Situating the party as close to the Bush agenda as possible without actually embracing it, it was argued, was a reasonable price to pay for taking back the White House. The gambit--of being long on national security and the "war on terror" and short on the economy and jobs--failed, however, to persuade working-class and suburban voters in places like Ohio and Missouri, reinforcing the public view that the Democrats have no mind of their own on issues of great national and international importance.

Unchastened, the neoliberal wing of the party wants the Democrats to repeat this gambit by toughening their rhetoric and committing yet more resources to the fight against what they describe as Islamic jihadism. In a New Republic essay late last year, Peter Beinart called on Democrats to rediscover their "fighting faith" and to commit themselves to a new generational struggle against "Islamic fascism."

More recently, Blueprint magazine, the house organ of the Democratic Leadership Council, published a statement on national security, signed by leading Democrats, urging the party to "make winning the war against Islamic jihadism the party's first priority." The group's agenda--prosecuting the global "war on terror," democratizing the Middle East and increasing the military's ground forces--is echoed by likely Democratic presidential candidates, including Senators Joe Biden and Hillary Clinton.

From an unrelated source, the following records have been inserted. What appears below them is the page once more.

-- ==== Sys2Proof/Machine/Sample.lean ====
section
/-! DEFINITION. Sampling (R317 to R321): noise, partials of a row, and the choice of a token. Values are FP32 codes. -/

namespace Sys2Proof.Machine

/-- Round an exact value, with its sticky bit, to an FP32 code. -/
def f32 (x : Fp) (sticky : Bool := false) : Nat := encodeFp fp32 (roundInternal fp32 x sticky).1

/-- The value of an FP32 code. -/
def v32 (n : Nat) : Fp := decodeFp fp32 n

/-- `a + b`, rounded. -/
def add32 (a b : Nat) : Nat := f32 (Fp.add (v32 a) (v32 b))
/-- `a − b`, rounded. -/
def sub32 (a b : Nat) : Nat := f32 (Fp.add (v32 a) (v32 b).neg)
/-- `a × b`, rounded. -/
def mul32 (a b : Nat) : Nat := f32 (Fp.mul (v32 a) (v32 b))
/-- `exp a`, rounded. -/
def exp32 (a : Nat) : Nat :=
  let got := expValue (v32 a)
  let v := got.1
  let sticky := got.2
  f32 v sticky

/-- `a ÷ b` for a finite positive divisor, rounded. -/
def div32 (a b : Nat) : Nat :=
  match v32 a, v32 b with
  | .fin neg m e, .fin _ n g =>
    if n = 0 then f32 .nan
    else
      let q := m * 2 ^ 64 / n
      f32 (.fin neg q (e - g - 64)) (m * 2 ^ 64 % n != 0)
  | x, _ => f32 x

/-- The splitmix64 finaliser (R320). -/
def splitmix (x : Nat) : Nat :=
  let x := x ^^^ (x / 2 ^ 30)
  let x := x * 0xBF58476D1CE4E5B9 % 2 ^ 64
  let x := x ^^^ (x / 2 ^ 27)
  let x := x * 0x94D049BB133111EB % 2 ^ 64
  x ^^^ (x / 2 ^ 31)

/-- A positive fixed-point number with `p` fraction bits, correctly rounded to FP32 with its sign. -/
def fix32 (neg : Bool) (p n : Nat) : Nat := f32 (.fin neg n (-(p : Int))) true

/-- The natural logarithm of `m × 2^e` as an FP32 number. -/
def ln32 (m : Nat) (e : Int) : Nat :=
  let y := lnFix (2 * workBits) m e
  fix32 (decide (y < 0)) (2 * workBits) y.natAbs

/-- Minus the logarithm of a positive number; 0 gives +∞. -/
def minusLn (x : Fp) : Nat :=
  match x with
  | .fin _ m e => if m = 0 then f32 (.inf false) else f32 (v32 (ln32 m e)).neg
  | y => f32 y

/-- The noise of index `i` at position `p` (R320): −ln(−ln U), each logarithm correctly rounded to FP32. -/
def noise (seed p i : Nat) : Nat :=
  let x := splitmix (seed ^^^ (p * 0x9E3779B97F4A7C15 % 2 ^ 64) ^^^ (i * 0xC2B2AE3D27D4EB4F % 2 ^ 64))
  minusLn (v32 (ln32 (2 * bits x 63 40 + 1) (-25))).neg

/-- `a` lies before `b` in the order of logits: larger first, the lower index of equals. -/
def logitBefore (a b : Nat × Nat) : Bool :=
  Fp.lt (v32 b.2) (v32 a.2) || (!Fp.lt (v32 a.2) (v32 b.2) && decide (a.1 ≤ b.1))

/-- The sampler settings of a row. -/
structure Sampler where
  temp : Nat
  topP : Nat
  topK : Nat
  seed : Nat
  pos : Nat
  deriving DecidableEq, Repr

/-- T = 0. -/
def Sampler.greedy (q : Sampler) : Bool := Fp.eq (v32 q.temp) (.fin false 0 0)

/-- u of a logit (R319). -/
def Sampler.u (q : Sampler) (z : Nat) : Nat := if q.greedy then z else div32 z q.temp

/-- v of a logit: u plus the noise of its index. -/
def Sampler.v (q : Sampler) (i z : Nat) : Nat := if q.greedy then z else add32 (q.u z) (noise q.seed q.pos i)

/-- The first `n` pairs in the order of logits. -/
def bestPairs (n : Nat) (l : List (Nat × Nat)) : List (Nat × Nat) := (sortBy logitBefore l).take n

/-- The larger of two (index, value) pairs, the lower index of equals. -/
def bestPair (a b : Nat × Nat) : Nat × Nat := if logitBefore a b then a else b

/-- Numbers in ascending index: the logits of a member's slices of one row. -/
def sliceLogits (slices : List (Nat × List Nat)) : List (Nat × Nat) :=
  (sortBy (fun a b => decide (a.1 ≤ b.1)) slices).flatMap fun x => (List.range x.2.length).zip x.2 |>.map fun y => (x.1 + y.1, y.2)

/-- The lowest vocabulary index of a partial. -/
def firstIndex (p : Partial) : Nat := ((p.spans.map (·.1)).min?).getD 0

/-- The width count of a partial: the widths of its slices. -/
def widthCount (p : Partial) : Nat := (p.spans.map (·.2)).sum

/-- Two slices of a row overlap (R318). -/
def slicesOverlap (parts : List Partial) : Bool :=
  let spans := sortBy (fun (a b : Nat × Nat) => decide (a.1 ≤ b.1)) ((parts.flatMap (·.spans)).filter fun x => x.2 != 0)
  (List.zip spans (spans.drop 1)).any fun x => decide (x.2.1 < x.1.1 + x.1.2)

/-- A member's partial of a row (R321). -/
def Sampler.partialOf (q : Sampler) (slices : List (Nat × List Nat)) : Partial :=
  let zs := sliceLogits slices
  let nan := zs.any fun x => (v32 x.2).isNan
  let us := zs.map fun x => q.u x.2
  let m := us.foldl (fun a b => if Fp.lt (v32 a) (v32 b) then b else a) (us.headD 0)
  let sum := us.foldl (fun a u => add32 a (exp32 (sub32 u m))) 0
  let vs := zs.map fun x => (x.1, q.v x.1 x.2)
  let best := vs.foldl bestPair (vs.headD (0, 0))
  { spans := slices.map fun x => (x.1, x.2.length), nan := nan, maxU := m, sumS := sum, bestIx := best.1, bestV := best.2,
    top := bestPairs 64 zs }

/-- The prefix of a sorted list whose probabilities reach top_p (R319), or all of it. -/
def nucleus (q : Sampler) (m s : Nat) : Nat → List (Nat × Nat) → List (Nat × Nat)
  | _, [] => []
  | acc, x :: r =>
    let acc := add32 acc (div32 (exp32 (sub32 (q.u x.2) m)) s)
    if Fp.lt (v32 acc) (v32 q.topP) then x :: nucleus q m s acc r else [x]

/-- The token of a complete row from its members' partials (R319, R321): none where a logit is a NaN. -/
def Sampler.token (q : Sampler) (parts : List Partial) : Option Nat :=
  let parts := sortBy (fun a b => decide (firstIndex a ≤ firstIndex b)) parts
  if parts.any (·.nan) then none
  else
    let top := bestPairs 64 (parts.flatMap (·.top))
    if q.greedy then (top.head?).map (·.1)
    else
      let m := (parts.map (·.maxU)).foldl (fun a b => if Fp.lt (v32 a) (v32 b) then b else a) (((parts.map (·.maxU)).headD 0))
      let s := parts.foldl (fun a p => add32 a (mul32 p.sumS (exp32 (sub32 p.maxU m)))) 0
      let whole := Fp.eq (v32 q.topP) (.fin false 1 0)
      if q.topK = 0 ∧ whole then
        (parts.map fun p => (p.bestIx, p.bestV)).foldl (fun (b : Option (Nat × Nat)) x => some (match b with
          | some y => bestPair y x
          | none => x)) none |>.map (·.1)
      else
        let cand := if q.topK = 0 then top else top.take q.topK
        let cand := if whole then cand else nucleus q m s 0 cand
        (cand.map fun x => (x.1, q.v x.1 x.2)).foldl (fun (b : Option (Nat × Nat)) x => some (match b with
          | some y => bestPair y x
          | none => x)) none |>.map (·.1)

end Sys2Proof.Machine
end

These exhortations are particularly troubling because they come at a time when the Administration itself is being forced to rethink significant parts of its post-9/11 foreign policy and just when much of the nation has reopened its mind to a larger set of international concerns. Rather than seizing the moment to point us in a more constructive direction, much of the Democratic leadership is reinforcing a foreign policy agenda that has divided us from the world, inserted us more deeply into an Islamic civil war and drained us politically and economically, all the while distracting us from many of the real challenges to our security and well-being. The party--indeed, the nation--deserves a better alternative.

The Neoliberal Narrative

If the muscular neoliberal narrative sounds familiar, it is because it is modeled on an earlier triumphant struggle--the one waged against the Soviet Union. As seen in these terms, the world is now threatened by Islamic jihadism, whose determined proponents threaten to overrun the entire Muslim region and sow terror in the United States. Islamic jihadism, we are told, is first and foremost a product of the lack of freedom in much of the Islamic world.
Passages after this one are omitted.